Write out every line below that contains "offsets".

[Data items]
---------------

-- ==== Sys2Proof/Tests/Slice0.lean ====
section
/-! SUPPORT. Tests: the checks of well-formedness, words decoded by hand, small steps, and for every statement with
hypotheses a state and operands that meet them. -/

open Sys2Proof Sys2Proof.Machine Sys2Proof.Claims

namespace Sys2Proof.Tests

set_option Elab.async false

/-- A handle of 1,000 rows from row `b` of stack 0, with all rights. -/
def demoHandle (tagged : Bool) (b : BitVec 12) : Handle :=
  { Handle.reset with
    state := .bound, tagged := tagged, rd := true, wr := true, glz := true
    cur := { base := b, count := 1000, mask := 1 } }

/-- A legal table: 1,200 to 1,500 MHz at one voltage, T25 12 and T50 10 (R315). -/
def demoSteps : List Word32 := (List.range 16).map (fun k => BitVec.ofNat 32 (1200 + 20 * k + 2 ^ 12 * 100 + 2 ^ 20 * 12 + 2 ^ 26 * 10))

/-- The reset structure with every engine, every port and one window enabled, with that table. -/
def demoCfg : MouldCfg :=
  { State.reset.mould.cfg with
    engines := 0x1F, ports := 0xF, winUsed := 1, fsteps := demoSteps }

/-- A run state with both copies. -/
def demoRun (st : RunState) (o : Owner) : RunCtl :=
  let r := { State.reset.run with porN := true, rstN := true, step := 0, state := st, owner := o }
  { r with west := copyOf r, east := copyOf r }

/-- A small running cluster: the line at address 0 in the Spool, an UNTAGGED handle 1, a TAGGED handle 2. -/
def demo : State :=
  { State.reset with
    run := demoRun .run .tether
    mould := { State.reset.mould with cfg := demoCfg }
    spool := { State.reset.spool with lines := [{ tag := 0, pinned := false, data := [] }] }
    handles := [(1, demoHandle false 0), (2, demoHandle true 1024)]
    clk := { State.reset.clk with fsteps := demoCfg.fsteps } }

/-- The cluster in another run state. -/
def demoIn (st : RunState) (o : Owner) : State := { demo with run := demoRun st o }

/-! Well-formed commands: for each check a term that it accepts and one that it refuses. -/

/-- A block with `n` bytes. -/
def testBlock (typ : BitVec 4) (data : Bool) (n : Nat) : Block :=
  { typ := typ, data := data, seq := 0, dst := 0, src := 1, win := 0, wr := 0, key := 0, txn := 0, status := 0
    row := List.replicate n 0 }

/-- An image that the ROM reads, with these SVN and SEQ. -/
def imageOf (svn : BitVec 16) (seq : BitVec 32) : ImageRead :=
  { readsOk := true, key := 0, sig := 0, seq := seq, svn := svn, signed := [] }

/-- What the physical steps of a start found, with `n` Cone offsets. -/
def startOf (code : BitVec 8) (n : Nat) : BisqueOutcome :=
  { image0 := imageOf 0 1, image1 := imageOf 0 2, runs0 := true, runs1 := true, startCode := code, badRows := [5, 4096, 5]
    badCols := 0, trims := 0, offsets := List.replicate n 0 }

/-- What the steps of a refire found, with `n` Cones measured. -/
def refireOf (fail : BitVec 4) (n : Nat) : RefireOutcome :=
  { failStep := fail, measured := List.replicate n 3, offsets := List.replicate 12 2, trims := 1, linkUp := 0xF }

/-- A tick's samples with `n` diodes. -/
def samplesOf (n : Nat) (c : BitVec 16) : TickSample := { diodes := List.replicate n c, core := [700, 702], sram := [800, 800] }

theorem test_wf_block : (Instr.putReq 0 (testBlock 1 true 512)).wellFormed = true ∧
    (Instr.putReq 0 (testBlock 1 true 511)).wellFormed = false ∧
    (Instr.takeReq 0 (testBlock 2 false 0)).wellFormed = true ∧
    (Instr.takeReq 0 (testBlock 2 false 512)).wellFormed = false := by decide +kernel

theorem test_wf_spool_fill : (Instr.spoolFillArrival 0 false (List.replicate 128 0)).wellFormed = true ∧
    (Instr.spoolFillArrival 0 false (List.replicate 127 0)).wellFormed = false := by decide +kernel

theorem test_wf_reservoir : (Instr.reservoirReadResponse 0 false (List.replicate 512 0)).wellFormed = true ∧
    (Instr.reservoirReadResponse 0 false (List.replicate 256 0)).wellFormed = false := by decide +kernel

theorem test_wf_start : (Instr.bisqueStart (startOf 0 12)).wellFormed = true ∧
    (Instr.bisqueStart (startOf 0 11)).wellFormed = false := by decide +kernel

theorem test_wf_tick : (Instr.bridleTick (samplesOf 4 400)).wellFormed = true ∧
    (Instr.bridleTick (samplesOf 3 400)).wellFormed = false ∧
    (Instr.bridleTick { samplesOf 4 400 with sram := [800] }).wellFormed = false := by decide +kernel

theorem test_wf_cones : (Instr.coneCalibration (List.replicate 12 0)).wellFormed = true ∧
    (Instr.coneCalibration (List.replicate 13 0)).wellFormed = false ∧
    (Instr.drogueLevelRise (List.replicate 11 (some 0))).wellFormed = false ∧
    (Instr.drogueLevelFall (List.replicate 12 none)).wellFormed = true := by decide +kernel

theorem test_wf_refire : (Instr.refireComplete (refireOf 0 12)).wellFormed = true ∧
    (Instr.refireComplete (refireOf 0 11)).wellFormed = false := by decide +kernel

/-! Instruction words, written out from Tables 21.1 to 21.9. -/

/-- ADD s3, s1, s2: OPC 0x01, rd 3 at bit 8, rs1 1 at bit 13, rs2 2 at bit 18. -/
theorem test_decode_add :
    decodeWords .ta (BitVec.ofNat 64 (0x01 + 3 * 2 ^ 8 + 1 * 2 ^ 13 + 2 * 2 ^ 18)) 0 0 = some (.add .ta 3 1 2) := by
  decide +kernel

/-- LI s7, -2: OPC 0x10 and the immediate in the upper half; a set bit of rs1 is refused. -/
theorem test_decode_li :
    decodeWords .tx (BitVec.ofNat 64 (0x10 + 7 * 2 ^ 8 + 0xFFFFFFFE * 2 ^ 32)) 0 0 = some (.li .tx 7 0xFFFFFFFE) ∧
    decodeWords .tx (BitVec.ofNat 64 (0x10 + 7 * 2 ^ 8 + 1 * 2 ^ 13 + 0xFFFFFFFE * 2 ^ 32)) 0 0 = none := by
  decide +kernel

/-- BIND H5, both threads: OPC 0x78, H at bit 23, TMASK at bit 31; an opcode of the other thread is refused. -/
theorem test_decode_bind :
    decodeWords .ta (BitVec.ofNat 64 (0x78 + 5 * 2 ^ 23 + 3 * 2 ^ 31)) 0 0 = some (.bind .ta 5 3) := by
  decide +kernel

/-- The worked example of Table 21.9. -/
theorem test_decode_gemv :
    decodeWords .tx 0x008F805E0000A498 0x00062001010000FE 0 = some (.mvGemv .tx
      { rs := 4, mvd := 5, va := 0, vb := 0x78, d := 2, d2 := 0x78, h := 17, port := 0, port2 := 1, clear := false
        fmtw := 3
        conv := { dfmt := 2, rnd := 0, ftz := false, ieee := false, amx := 1, gacc := false, naninc := false, scl := 0 } }) := by
  decide +kernel

/-- Opcodes that no table assigns, and a landing on an extension word, are refused (R411). -/
theorem test_decode_reserved :
    decodeWords .ta 0x1F 0 0 = none ∧ decodeWords .ta 0xFE 0 0 = none ∧ decodeWords .tx 0xC5 0xFE 0xFE = none := by
  decide +kernel

/-! Witnesses. Hypotheses that many statements share. -/

theorem witness_ready : (ready .ta 1 demo ∧ ready .ta 2 demo) ∧ ready .tx 1 demo ∧ ready .tx 2 demo ∧ ready .tx 3 demo := by
  unfold ready; decide +kernel

theorem witness_free : Claims.free .ta [1, 2, 3, 4, 5, 6] (seen .ta 1 demo) ∧
    Claims.free .tx [1, 2, 3, 4, 5, 31] (seen .tx 1 demo) := by
  unfold Claims.free; decide +kernel

theorem witness_invariants : memoriesCanonical demo ∧ threadsWellFormed demo ∧ halvesAgree demo := by
  unfold memoriesCanonical threadsWellFormed threadWellFormed halvesAgree; decide +kernel

theorem witness_RegisterZeroIsHardWired : threadsWellFormed demo := witness_invariants.2.1

theorem witness_IntegerResults : ready .tx 1 demo ∧ Claims.free .tx [31, 5, 1] (seen .tx 1 demo) := by
  unfold ready Claims.free; decide +kernel

/-- An issue that a lull holds for two cycles, after which it is ready. -/
theorem witness_ready_in_a_lull :
    let s := { demo with clk := { demo.clk with lull := 2 } }
    ready .ta 1 s ∧ mayIssue .ta s = false ∧ (seen .ta 1 s).cycle = s.cycle + 2 := by
  unfold ready; decide +kernel

/-- A tick with the port open, one in a lull, and one with the port closed. -/
theorem witness_EmptyQueueTicks : demo.pending = [] ∧ portOpen demo = true ∧
    ({ demo with clk := { demo.clk with lull := 2 } } : State).clk.lull ≠ 0 ∧
    State.reset.pending = [] ∧ portOpen State.reset = false := by decide +kernel

theorem witness_EveryStepKeepsMemoriesCanonical : memoriesCanonical demo ∧ step demo = .next (tick demo) := ⟨witness_invariants.1, rfl⟩

theorem witness_EveryStepKeepsThreadsWellFormed : threadsWellFormed demo ∧ step demo = .next (tick demo) := ⟨witness_invariants.2.1, rfl⟩

theorem witness_EveryStepKeepsHalvesAgreed : halvesAgree demo ∧ step demo = .next (tick demo) := ⟨witness_invariants.2.2, rfl⟩

theorem witness_EveryStepKeepsTheBuild : step demo = .next (tick demo) := rfl

/-- The state that an outcome goes on from. -/
def nextOf : Out → Option State
  | .next s => some s
  | _ => none

/-- The cluster with some registers of a thread. -/
def withRegs (t : Thread) (rs : List (Nat × Word64)) (s : State) : State :=
  modThread t (fun h => { h with regs := rs }) s

/-- Sums wrap at 2^64, a zero divisor gives all ones and the dividend, LIH keeps the lower half (R62). -/
theorem test_integers :
    let s := withRegs .ta [(1, 0xFFFFFFFFFFFFFFFF), (2, 1)] demo
    nextOf (exec (.add .ta 3 1 2) s) = nextOf (writes .ta 3 0 s) ∧ nextOf (exec (.divu .ta 3 1 0) s) = nextOf (writes .ta 3 0xFFFFFFFFFFFFFFFF s) ∧
    nextOf (exec (.rems .ta 3 2 0) s) = nextOf (writes .ta 3 1 s) ∧ nextOf (exec (.lih .ta 1 5) s) = nextOf (writes .ta 1 0x5FFFFFFFF s) := by
  decide +kernel

/-- Both offsets at their bounds; an address that JR takes, one that is no word's and one of more than 48 bits. -/
def jumpRegs : State := withRegs .ta [(1, 0xFFFFFFFFFFF8), (2, 0x1000000000000), (3, 4)] demo

theorem witness_BranchesGoToTheirTargets :
    (-(2 ^ 20) ≤ (0xFFF00000#32).toInt ∧ (0x00100000#32).toInt ≤ 2 ^ 20) ∧
    ready .ta 1 jumpRegs ∧ Claims.free .ta [4, 1, 2] (seen .ta 1 jumpRegs) ∧
    ((sreg .ta 1 (seen .ta 1 jumpRegs)).toNat % 8 = 0 ∧ (sreg .ta 1 (seen .ta 1 jumpRegs)).toNat < 2 ^ 48) := by
  unfold ready Claims.free; decide +kernel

---------------

**Result of the task:**
/-- What the physical steps of a start found, with `n` Cone offsets. -/
    badCols := 0, trims := 0, offsets := List.replicate n 0 }
  { failStep := fail, measured := List.replicate n 3, offsets := List.replicate 12 2, trims := 1, linkUp := 0xF }
/-- Both offsets at their bounds; an address that JR takes, one that is no word's and one of more than 48 bits. -/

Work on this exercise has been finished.